# Task requirements
Your job with the data below: print everything from the line that holds "let lo := (max a base - base) / 64" down to the line that holds "s.ply with touched", ends included, exactly, and nothing else.

# Data records
-- ==== Sys2Proof/Machine/Mem.lean ====
section
/-! DEFINITION. Access to memory by address and through handles: checks, the unified range, shadows of declared handles,
uncorrectable words, spindle SRAM. -/

namespace Sys2Proof.Machine

/-- Go on only if a condition holds; otherwise stop so. -/
def need (b : Bool) (h : Halt) : Ex Unit := if b then .ok () else .error h

/-- Go on only if the event can occur. (DEDUCED, log 108.) -/
def can (b : Bool) (why : String) : Ex Unit := need b (.no why)

/-- A value that must be present for the event to occur. -/
def the {α : Type} (o : Option α) (why : String) : Ex α :=
  match o with
  | some a => .ok a
  | none => .error (.no why)

/-- A value whose absence is a fault. -/
def theF {α : Type} (s : State) (o : Option α) (f : PFault) : Ex α :=
  match o with
  | some a => .ok a
  | none => .error (.fault s f)

/-- A condition whose failure is a fault. -/
def needF (s : State) (b : Bool) (f : PFault) : Ex Unit := need b (.fault s f)

/-- Whether a step goes through. -/
def passes {α : Type} : Ex α → Bool
  | .ok _ => true
  | .error _ => false

/-- The state that a step gives, or this one where it gives none. -/
def passOr (s : State) : Ex State → State
  | .ok t => t
  | .error _ => s

/-! ## Bytes by local address -/

/-- Bytes of memory by local address. -/
def rd (s : State) (a n : Nat) : List Byte := memRead s.mem a n

/-- A little-endian number of memory. -/
def rdN (s : State) (a n : Nat) : Nat := ofBytes (rd s a n)

/-- Whether [a, a + n) touches an uncorrectable word (R452). -/
def ueIn (s : State) (a n : Nat) : Bool := s.ue.any (fun w => overlaps (32 * w) 32 a n)

/-- The handle-table entries of mirrored contexts that a write touches, added to those to be shipped (R326). -/
def touchEntries (s : State) (a n : Nat) : List Nat :=
  if rfld s .plyCfg 1 0 = 1 then
    (List.range 64).foldl (fun acc c =>
      if bit (getR s .plyCfg) (4 + partOf c) && exists' s c then
        let base := rfld s (.htab c) 47 12 * 4096
        let cnt := rfld s (.htab c) 63 48 + 1
        if overlaps base (64 * cnt) a n then
          let lo := (max a base - base) / 64
          let hi := (min (a + n) (base + 64 * cnt) - 1 - base) / 64
          (List.range (hi - lo + 1)).foldl (fun acc i =>
            let e := base + 64 * (lo + i)
            if acc.contains e then acc else acc ++ [e]) acc
        else acc
      else acc) s.ply.touched
  else s.ply.touched

/-- Creel tags after a write to a range: its lines are invalid in all four creels (R203). -/
def creelDrop (t : Tab (List (Nat × Nat))) (a n : Nat) : Tab (List (Nat × Nat)) :=
  (t.map (fun k => (k.1, k.2.filter (fun w => !overlaps (4096 * w.2) 4096 a n)))).filter (fun k => !k.2.isEmpty)

/-- Bytes are written to memory by local address. A 32 B word written whole is no longer uncorrectable (R452). -/
def wr (s : State) (a : Nat) (bs : List Byte) : State :=
  let n := bs.length
  { s with
    mem := memWrite s.mem a bs
    ue := s.ue.filter (fun w => !(decide (a ≤ 32 * w) && decide (32 * w + 32 ≤ a + n)))
    creel := creelDrop s.creel a n
    ply := { s.ply with touched := touchEntries s a n } }

/-! ## What lies outside the device (R171, R424)

An address from 2^48 on stands for one on another device (DESIGN CHOICE, log 116). -/

/-- What is added to a local address of another device, the device, and the local address. -/
def farBase (dev : Nat) : Nat := (dev + 1) * 2 ^ 48
def farDev (a : Nat) : Nat := a / 2 ^ 48 - 1
def farLoc (a : Nat) : Nat := a % 2 ^ 48
def isFar (a : Nat) : Bool := decide (2 ^ 48 ≤ a)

# Response
          let lo := (max a base - base) / 64
          let hi := (min (a + n) (base + 64 * cnt) - 1 - base) / 64
          (List.range (hi - lo + 1)).foldl (fun acc i =>
            let e := base + 64 * (lo + i)
            if acc.contains e then acc else acc ++ [e]) acc
        else acc
      else acc) s.ply.touched
  else s.ply.touched

/-- Creel tags after a write to a range: its lines are invalid in all four creels (R203). -/
def creelDrop (t : Tab (List (Nat × Nat))) (a n : Nat) : Tab (List (Nat × Nat)) :=
  (t.map (fun k => (k.1, k.2.filter (fun w => !overlaps (4096 * w.2) 4096 a n)))).filter (fun k => !k.2.isEmpty)

/-- Bytes are written to memory by local address. A 32 B word written whole is no longer uncorrectable (R452). -/
def wr (s : State) (a : Nat) (bs : List Byte) : State :=
  let n := bs.length
  { s with
    mem := memWrite s.mem a bs
    ue := s.ue.filter (fun w => !(decide (a ≤ 32 * w) && decide (32 * w + 32 ≤ a + n)))
    creel := creelDrop s.creel a n
    ply := { s.ply with touched := touchEntries s a n } }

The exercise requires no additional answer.